Discussion and Conclusions: The mechanistic PK-PD model described FPG and FI well in a heterogeneous population ranging from non-diabetic, insulin resistant subjects to T2DM patients. Model predictions that can not be evaluated on the available data were in agreement with literature. 40-60% reduction of BCM in T2DM compared to normal individuals is in agreement with published autopsy data.[6] Our model assumes that, in the fasted state, insulin secretion at a fixed glucose level is proportional to BCM, regardless of disease state. Since our prediction of BCM is in line with the literature, this indicates that beta-cells in T2DM patients indeed have similar function as the beta-cells in the normal subject (at fasting).
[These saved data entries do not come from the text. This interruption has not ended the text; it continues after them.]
-- ==== Sys2Proof/Laws/Engines.lean ====
section
/-! SUPPORT. What the procedures of the two engines can do, said once: Flush (R101), Put (R102), Reload
(R121), and the executions of the commands built from them. -/

namespace Sys2Proof.Machine

variable {s t : State}

/-! ### Widths -/

theorem wordBits_eq (w : WordWidth) : w.bits = 8 * w.bytes := by cases w <;> rfl

theorem wordBytes_range (w : WordWidth) : 4 ≤ w.bytes ∧ w.bytes ≤ 8 := by cases w <;> decide

theorem wordBits_range (w : WordWidth) : 32 ≤ w.bits ∧ w.bits ≤ 64 := by cases w <;> decide

@[simp] theorem toNat_narrowBitoff {v : Nat} (h : v < 128) : (narrowBitoff v).toNat = v := by
  simp [narrowBitoff]; omega

@[simp] theorem toNat_narrowAddr {v : Nat} (h : v < 2 ^ 32) : (narrowAddr v).toNat = v := by
  simp [narrowAddr]; omega

@[simp] theorem narrowAddr_toNat (a : Addr) : narrowAddr a.toNat = a := by simp [narrowAddr]

/-- A WORD register holds the value modulo 2^W (R14). -/
theorem toNat_narrowWord (w : WordWidth) (v : Nat) : (narrowWord w v).toNat = v % 2 ^ w.bits := by
  have h : v % 2 ^ w.bits < 2 ^ 64 :=
    Nat.lt_of_lt_of_le (Nat.mod_lt _ (by positivity)) (Nat.pow_le_pow_right (by omega) (wordBits_range w).2)
  rw [narrowWord, BitVec.toNat_ofNat, Nat.mod_eq_of_lt h]

theorem lowBits_eq_mod (v n : Nat) : lowBits v n = v % 2 ^ n := Nat.and_two_pow_sub_one_eq_mod v n

/-- `shl_W` is the shift modulo 2^W, a shift by W or more included (D10). -/
theorem shiftLeftW_eq (w : WordWidth) (v n : Nat) : shiftLeftW w v n = v * 2 ^ n % 2 ^ w.bits := by
  unfold shiftLeftW
  split
  · rfl
  · have hn : n = w.bits + (n - w.bits) := by omega
    rw [hn, Nat.pow_add, Nat.mul_left_comm, Nat.mul_mod_right]

/-! ### The write engine -/

/-- The number of filled bytes, as a quotient. -/
theorem filledBytes_eq (s : State) : filledBytes s = (s.width.bits - s.we.bitoff.toNat) / 8 := rfl

/-- A flush answers exactly one state: the register stored at the cursor, and the engine moved on. -/
theorem flush_eq_ok :
    flush s = .ok t ↔
      s.we.cursor.toNat + s.width.bytes ≤ memSize ∧
      t = { s with
        mem := memWrite s.mem s.we.cursor.toNat s.width.bytes s.we.word.toNat
        we := flushedEngine s } := by
  unfold flush
  cases h : boundedWrite s.mem s.we.cursor.toNat s.width.bytes s.we.word.toNat with
  | error e =>
    simp only [reduceCtorEq, false_iff, not_and]
    intro hc
    rw [boundedWrite_of_fits hc] at h
    cases h
  | ok m =>
    obtain ⟨hc, rfl⟩ := boundedWrite_eq_ok.mp h
    simp [hc, eq_comm]

theorem flush_of_fits (h : s.we.cursor.toNat + s.width.bytes ≤ memSize) :
    flush s = .ok { s with
      mem := memWrite s.mem s.we.cursor.toNat s.width.bytes s.we.word.toNat
      we := flushedEngine s } := flush_eq_ok.mpr ⟨h, rfl⟩

/-- A flush never raises a block fault. -/
theorem flush_ne_raise {c : FaultCode} : flush s ≠ .error (.raise c) := by
  unfold flush boundedWrite
  intro h
  split at h <;> rename_i hb <;> split at hb <;> cases hb <;> cases h

/-- The bits pending after a flush: those of the partial byte (R210). -/
theorem flushedEngine_bitoff (h : s.we.bitoff.toNat ≤ s.width.bits) :
    (flushedEngine s).bitoff.toNat = s.width.bits - (s.width.bits - s.we.bitoff.toNat) % 8 := by
  have hw := wordBits_range s.width
  show (narrowBitoff (s.we.bitoff.toNat + 8 * filledBytes s)).toNat = _
  rw [filledBytes_eq, toNat_narrowBitoff (by omega)]
  omega

/-- The cursor after a flush (R101). -/
theorem flushedEngine_cursor :
    (flushedEngine s).cursor.toNat =
      min (s.we.cursor.toNat + (s.width.bits - s.we.bitoff.toNat) / 8) s.we.bufEnd.toNat := by
  have := s.we.bufEnd.isLt
  show (narrowAddr (min (s.we.cursor.toNat + filledBytes s) s.we.bufEnd.toNat)).toNat = _
  rw [filledBytes_eq, toNat_narrowAddr (by omega)]

/-- The register after a flush (R101). -/
theorem flushedEngine_word :
    (flushedEngine s).word.toNat =
      s.we.word.toNat * 2 ^ (8 * ((s.width.bits - s.we.bitoff.toNat) / 8)) % 2 ^ s.width.bits := by
  show (narrowWord _ (shiftLeftW _ _ (8 * filledBytes s))).toNat = _
  rw [toNat_narrowWord, shiftLeftW_eq, Nat.mod_mod, filledBytes_eq]

/-- The free-bit count after appending (R102). -/
theorem appendBits_bitoff (v n : Nat) : (appendBits s v n).we.bitoff.toNat = s.we.bitoff.toNat - n := by
  have := s.we.bitoff.isLt
  exact toNat_narrowBitoff (by omega)

/-- Appending n bits that fit adds them just below the bits held, because the free bits are 0 (R24). -/
theorem appendBits_word {v n : Nat} (hok : s.we.ok s.width) (hn : n ≤ s.we.bitoff.toNat) :
    (appendBits s v n).we.word.toNat =
      s.we.word.toNat + v % 2 ^ n * 2 ^ (s.we.bitoff.toNat - n) := by
  obtain ⟨hw, hb, hz, -⟩ := hok
  generalize hbo : s.we.bitoff.toNat = b at *
  have hpn : (0 : Nat) < 2 ^ n := by positivity
  have hpb : (0 : Nat) < 2 ^ (b - n) := by positivity
  have hsplit : (2 : Nat) ^ b = 2 ^ n * 2 ^ (b - n) := by rw [← Nat.pow_add]; congr 1; omega
  have hsmall : v % 2 ^ n * 2 ^ (b - n) < 2 ^ b := by
    rw [hsplit]; exact Nat.mul_lt_mul_of_pos_right (Nat.mod_lt _ hpn) hpb
  have hle : (2 : Nat) ^ b ≤ 2 ^ s.width.bits := Nat.pow_le_pow_right (by omega) hb
  have hdvd : 2 ^ b * (s.we.word.toNat / 2 ^ b) = s.we.word.toNat := by
    have := Nat.div_add_mod s.we.word.toNat (2 ^ b); omega
  have hor : s.we.word.toNat ||| v % 2 ^ n * 2 ^ (b - n) = s.we.word.toNat + v % 2 ^ n * 2 ^ (b - n) := by
    rw [← hdvd]; exact (Nat.two_pow_add_eq_or_of_lt hsmall _).symm
  have hlt : s.we.word.toNat ||| v % 2 ^ n * 2 ^ (b - n) < 2 ^ s.width.bits :=
    Nat.or_lt_two_pow hw (Nat.lt_of_lt_of_le hsmall hle)
  show (narrowWord s.width (s.we.word.toNat ||| shiftLeftW s.width (lowBits v n) (s.we.bitoff.toNat - n))).toNat = _
  rw [toNat_narrowWord, shiftLeftW_eq, lowBits_eq_mod, hbo, Nat.mod_eq_of_lt (Nat.lt_of_lt_of_le hsmall hle),
    Nat.mod_eq_of_lt hlt, hor]

/-- Put appends at once when the bits fit. -/
theorem put_of_room {v n : Nat} (h : n ≤ s.we.bitoff.toNat) : put s v n = .ok (appendBits s v n) := by
  simp [put, makeRoom, Nat.not_lt.mpr h]

/-- Put after its flush: SPACE when the bits still do not fit, and the append otherwise. -/
theorem put_of_flush {v n : Nat} (h : s.we.bitoff.toNat < n) (hf : flush s = .ok t) :
    put s v n = if t.we.bitoff.toNat < n then .error (.raise .space) else .ok (appendBits t v n) := by
  simp [put, makeRoom, h, hf]

/-- Everything a Put that succeeds can do. -/
theorem put_eq_ok {v n : Nat} :
    put s v n = .ok t ↔
      (n ≤ s.we.bitoff.toNat ∧ t = appendBits s v n) ∨
      (s.we.bitoff.toNat < n ∧ ∃ u, flush s = .ok u ∧ n ≤ u.we.bitoff.toNat ∧ t = appendBits u v n) := by
  by_cases h : s.we.bitoff.toNat < n
  · have hr : makeRoom s n = flush s := if_pos h
    unfold put
    rw [hr]
    cases hf : flush s with
    | error e => simp; omega
    | ok u =>
      by_cases hu : u.we.bitoff.toNat < n
      · simp only [hu, if_true, reduceCtorEq, Except.ok.injEq, exists_eq_left', false_iff, not_or, not_and]
        exact ⟨fun _ => by omega, fun _ _ => by omega⟩
      · simp only [hu, if_false, Except.ok.injEq, exists_eq_left', h, true_and]
        constructor
        · rintro rfl; exact .inr ⟨Nat.not_lt.mp hu, rfl⟩
        · rintro (⟨hn, -⟩ | ⟨-, rfl⟩)
          exacts [absurd h (by omega), rfl]
  · simp only [put_of_room (Nat.not_lt.mp h), Except.ok.injEq, h, false_and, or_false]
    constructor
    · rintro rfl; exact ⟨Nat.not_lt.mp h, rfl⟩
    · rintro ⟨-, rfl⟩; rfl

/-- The one block fault a Put can raise. -/
theorem put_eq_raise {v n : Nat} {c : FaultCode} :
    put s v n = .error (.raise c) ↔
      c = .space ∧ s.we.bitoff.toNat < n ∧ ∃ u, flush s = .ok u ∧ u.we.bitoff.toNat < n := by
  by_cases h : s.we.bitoff.toNat < n
  · have hr : makeRoom s n = flush s := if_pos h
    unfold put
    rw [hr]
    cases hf : flush s with
    | error e =>
      have := fun c => hf ▸ flush_ne_raise (s := s) (c := c)
      cases e <;> simp_all
    | ok u => by_cases hu : u.we.bitoff.toNat < n <;> simp [h, hu, eq_comm]
  · simp [put_of_room (Nat.not_lt.mp h), h]

/-! ### The read engine -/

/-- Consuming lowers the count of available bits (R124). -/
theorem consumeBits_bitoff (n : Nat) : (consumeBits s n).re.bitoff.toNat = s.re.bitoff.toNat - n := by
  have := s.re.bitoff.isLt
  exact toNat_narrowBitoff (by omega)

/-- Peek as a quotient and a remainder (R122). -/
theorem peekBits_eq (n : Nat) :
    peekBits s n = s.re.word.toNat / 2 ^ (s.re.bitoff.toNat - n) % 2 ^ n := by
  rw [peekBits, lowBits_eq_mod, shiftRight]

theorem peekBits_lt {n : Nat} (h : n ≤ 26) : peekBits s n < 2 ^ 64 := by
  rw [peekBits_eq]
  exact Nat.lt_of_lt_of_le (Nat.mod_lt _ (by positivity)) (Nat.pow_le_pow_right (by omega) (by omega))

/-- The address of the next load, as a quotient. -/
theorem reloadAddr_eq (s : State) :
    reloadAddr s = s.re.cursor.toNat + (s.width.bits - s.re.bitoff.toNat) / 8 := rfl

/-- Case 2 of a reload: no state change. -/
theorem reload_at_end (h : s.re.cursor = s.re.bufEnd) :
    reload s = .ok (s, if 0 < s.re.bitoff.toNat then .endOfBuffer else .complete) := if_pos h

/-- Case 1 of a reload: a full word. -/
theorem reload_full (h : s.re.cursor ≠ s.re.bufEnd) (hc : reloadAddr s ≤ s.re.bufEnd.toNat)
    (hf : s.re.bufEnd.toNat + s.width.bytes ≤ memSize) :
    reload s = .ok ({ s with re := { s.re with
      cursor := narrowAddr (reloadAddr s)
      word := narrowWord s.width (memRead s.mem (reloadAddr s) s.width.bytes)
      bitoff := narrowBitoff (s.width.bits - consumedBits s % 8) } }, .incomplete) := by
  rw [reload, if_neg h, if_pos hc, reloadFull, boundedRead_of_fits (by omega)]

/-- Case 3 of a reload: the tail. -/
theorem reload_tail (h : s.re.cursor ≠ s.re.bufEnd) (hc : s.re.bufEnd.toNat < reloadAddr s)
    (hle : reloadAddr s ≤ s.re.bufEnd.toNat + s.width.bytes)
    (hf : s.re.bufEnd.toNat + s.width.bytes ≤ memSize) :
    reload s = .ok ({ s with re := { s.re with
      cursor := s.re.bufEnd
      word := narrowWord s.width
        (memRead s.mem (reloadAddr s) (s.re.bufEnd.toNat + s.width.bytes - reloadAddr s))
      bitoff := narrowBitoff
        (8 * (s.re.bufEnd.toNat + s.width.bytes - reloadAddr s) - consumedBits s % 8) } }, .endOfBuffer) := by
  rw [reload, if_neg h, if_neg (by omega), reloadTail]
  simp only [boundedRead_of_fits (show reloadAddr s + (s.re.bufEnd.toNat + s.width.bytes - reloadAddr s) ≤ memSize by omega)]

/-- A reload changes the cursor, the word and the bit count of the read engine, and nothing else. -/
theorem reload_frame {st : ReloadStatus} (h : reload s = .ok (t, st)) :
    t = { s with re := { s.re with cursor := t.re.cursor, word := t.re.word, bitoff := t.re.bitoff } } := by
  unfold reload reloadFull reloadTail at h
  split at h
  · cases h; rfl
  · split at h
    · split at h
      · cases h
      · cases h; rfl
    · simp only at h
      split at h
      · cases h
      · cases h; rfl

/-- A recorded reload is a reload that also writes RE.RSTAT. -/
theorem reloadRecorded_eq_ok {st : ReloadStatus} :
    reloadRecorded s = .ok (t, st) ↔
      ∃ u, reload s = .ok (u, st) ∧ t = { u with re := { u.re with rstat := st } } := by
  unfold reloadRecorded
  rcases reload s with e | ⟨u, st'⟩
  · simp
  · simp only [Except.ok.injEq, Prod.mk.injEq]
    constructor
    · rintro ⟨rfl, rfl⟩; exact ⟨u, ⟨rfl, rfl⟩, rfl⟩
    · rintro ⟨_, ⟨rfl, rfl⟩, rfl⟩; exact ⟨rfl, rfl⟩

/-- A recorded reload changes four registers of the read engine and nothing else. -/
theorem reloadRecorded_frame {st : ReloadStatus} (h : reloadRecorded s = .ok (t, st)) :
    t = { s with re := { s.re with
      cursor := t.re.cursor, word := t.re.word, bitoff := t.re.bitoff, rstat := t.re.rstat } } := by
  obtain ⟨u, hu, rfl⟩ := reloadRecorded_eq_ok.mp h
  have := reload_frame hu
  rw [this]

/-- A reload never raises a block fault. -/
theorem reload_ne_raise {c : FaultCode} : reload s ≠ .error (.raise c) := by
  unfold reload reloadFull reloadTail boundedRead
  intro h
  split at h
  · cases h
  · split at h
    · split at h <;> rename_i hb <;> split at hb <;> simp_all
    · simp only at h
      split at h <;> rename_i hb <;> split at hb <;> simp_all

theorem reloadRecorded_ne_raise {c : FaultCode} : reloadRecorded s ≠ .error (.raise c) := by
  unfold reloadRecorded
  have := reload_ne_raise (s := s) (c := c)
  split <;> simp_all

theorem refill_of_enough {n : Nat} (h : n ≤ s.re.bitoff.toNat) : refill s n = .ok s := if_neg (by omega)

/-- RE_READ's reload, when it happens. -/
theorem refill_eq_ok_of_short {n : Nat} (h : s.re.bitoff.toNat < n) :
    refill s n = .ok t ↔ ∃ st, reloadRecorded s = .ok (t, st) := by
  unfold refill
  rw [if_pos h]
  rcases reloadRecorded s with e | ⟨u, st⟩
  · simp
  · simp

theorem refill_ne_raise {n : Nat} {c : FaultCode} : refill s n ≠ .error (.raise c) := by
  unfold refill
  have := reloadRecorded_ne_raise (s := s) (c := c)
  split
  · split <;> simp_all
  · simp

/-- RE_READ's reload changes four registers of the read engine and nothing else. -/
theorem refill_frame {n : Nat} (h : refill s n = .ok t) :
    t = { s with re := { s.re with
      cursor := t.re.cursor, word := t.re.word, bitoff := t.re.bitoff, rstat := t.re.rstat } } := by
  by_cases hn : s.re.bitoff.toNat < n
  · obtain ⟨st, hst⟩ := (refill_eq_ok_of_short hn).mp h
    exact reloadRecorded_frame hst
  · rw [refill_of_enough (Nat.not_lt.mp hn)] at h
    cases h; rfl

/-! ### The executions -/

/-- A write that succeeds responds OK from the state its Put left. -/
theorem runWeWrite_eq_ok {v n : Nat} {rc : RCode} {d : Word} :
    runWeWrite s v n = .ok (t, rc, d) ↔ put s v n = .ok t ∧ rc = .ok ∧ d = 0 := by
  unfold runWeWrite
  rcases put s v n with e | u
  · simp
  · simp only [Except.ok.injEq, Prod.mk.injEq]
    constructor
    · rintro ⟨rfl, rfl, rfl⟩; exact ⟨rfl, rfl, rfl⟩
    · rintro ⟨rfl, rfl, rfl⟩; exact ⟨rfl, rfl, rfl⟩

theorem runWeFlush_eq_ok {rc : RCode} {d : Word} :
    runWeFlush s = .ok (t, rc, d) ↔ flush s = .ok t ∧ rc = .ok ∧ d = 0 := by
  unfold runWeFlush
  rcases flush s with e | u
  · simp
  · simp only [Except.ok.injEq, Prod.mk.injEq]
    constructor
    · rintro ⟨rfl, rfl, rfl⟩; exact ⟨rfl, rfl, rfl⟩
    · rintro ⟨rfl, rfl, rfl⟩; exact ⟨rfl, rfl, rfl⟩

/-- A close that succeeds is a Put, a Flush and the outcome read from the state they leave. -/
theorem runWeClose_eq_ok {v n : Nat} {rc : RCode} {d : Word} :
    runWeClose s v n = .ok (t, rc, d) ↔
      ∃ u, put s v n = .ok u ∧ flush u = .ok t ∧ (rc, d) = closeOutcome t := by
  unfold runWeClose
  rcases put s v n with e | u
  · simp
  · rcases hf : flush u with e | x
    · simp [hf]
    · simp only [Except.ok.injEq, Prod.mk.injEq, exists_eq_left', hf]
      constructor
      · rintro ⟨rfl, h⟩; exact ⟨rfl, h.symm⟩
      · rintro ⟨rfl, h⟩; exact ⟨rfl, h.symm⟩

/-- A read that succeeds peeks and consumes in the state its refill left. -/
theorem runReRead_eq_ok {n : Nat} {rc : RCode} {d : Word} :
    runReRead s n = .ok (t, rc, d) ↔
      ∃ u, refill s n = .ok u ∧ n ≤ u.re.bitoff.toNat ∧ t = consumeBits u n ∧ rc = .ok ∧
        d = BitVec.ofNat 64 (peekBits u n) := by
  unfold runReRead
  rcases refill s n with e | u
  · simp
  · by_cases h : u.re.bitoff.toNat < n
    · simp only [h, if_true, reduceCtorEq, Except.ok.injEq, exists_eq_left', false_iff, not_and]
      exact fun hn => absurd h (by omega)
    · simp only [h, if_false, Except.ok.injEq, Prod.mk.injEq, exists_eq_left']
      constructor
      · rintro ⟨rfl, rfl, rfl⟩; exact ⟨Nat.not_lt.mp h, rfl, rfl, rfl⟩
      · rintro ⟨-, rfl, rfl, rfl⟩; exact ⟨rfl, rfl, rfl⟩

theorem runReReload_eq_ok {rc : RCode} {d : Word} :
    runReReload s = .ok (t, rc, d) ↔
      ∃ st, reloadRecorded s = .ok (t, st) ∧ rc = .ok ∧ d = st.code.setWidth 64 := by
  unfold runReReload
  rcases reloadRecorded s with e | ⟨u, st⟩
  · simp
  · simp only [Except.ok.injEq, Prod.mk.injEq]
    constructor
    · rintro ⟨rfl, rfl, rfl⟩; exact ⟨st, ⟨rfl, rfl⟩, rfl, rfl⟩
    · rintro ⟨_, ⟨rfl, rfl⟩, rfl, rfl⟩; exact ⟨rfl, rfl, rfl⟩

end Sys2Proof.Machine
end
The positive correlation between insulin sensitivity and insulin elimination rate has been reported several times in the literature and both are affected by the level of free-fatty acids (FFA), which is lowered by PPAR agonists.[1, 7] Possibly, FFA plays a key role in several ways, since lipotoxicity has been suggested leading to beta-cell death (apoptosis).[8] Consequently, FFA may be part of the common mechanistic pathway indicated by the estimated correlation between the two EC50. Patients that greatly improve insulin sensitivity with tesaglitazar will also respond well in BCM, partly as a result of reduced glucotoxicity following the increased insulin sensitivity and possibly also because both variables are affected by FFA.
The mechanistic PK-PD model allows incorporation of heterogeneous study populations and data, e.g. regular phase I-III trials combined with actual observations of BCM plus clinical experimental studies such as glucose and insulin clamp studies. Merging such information into the same quantitative framework enables in depth insight to physiology, disease and drug effects and will likely be valuable for decision making in drug development by more accurate model extrapolations.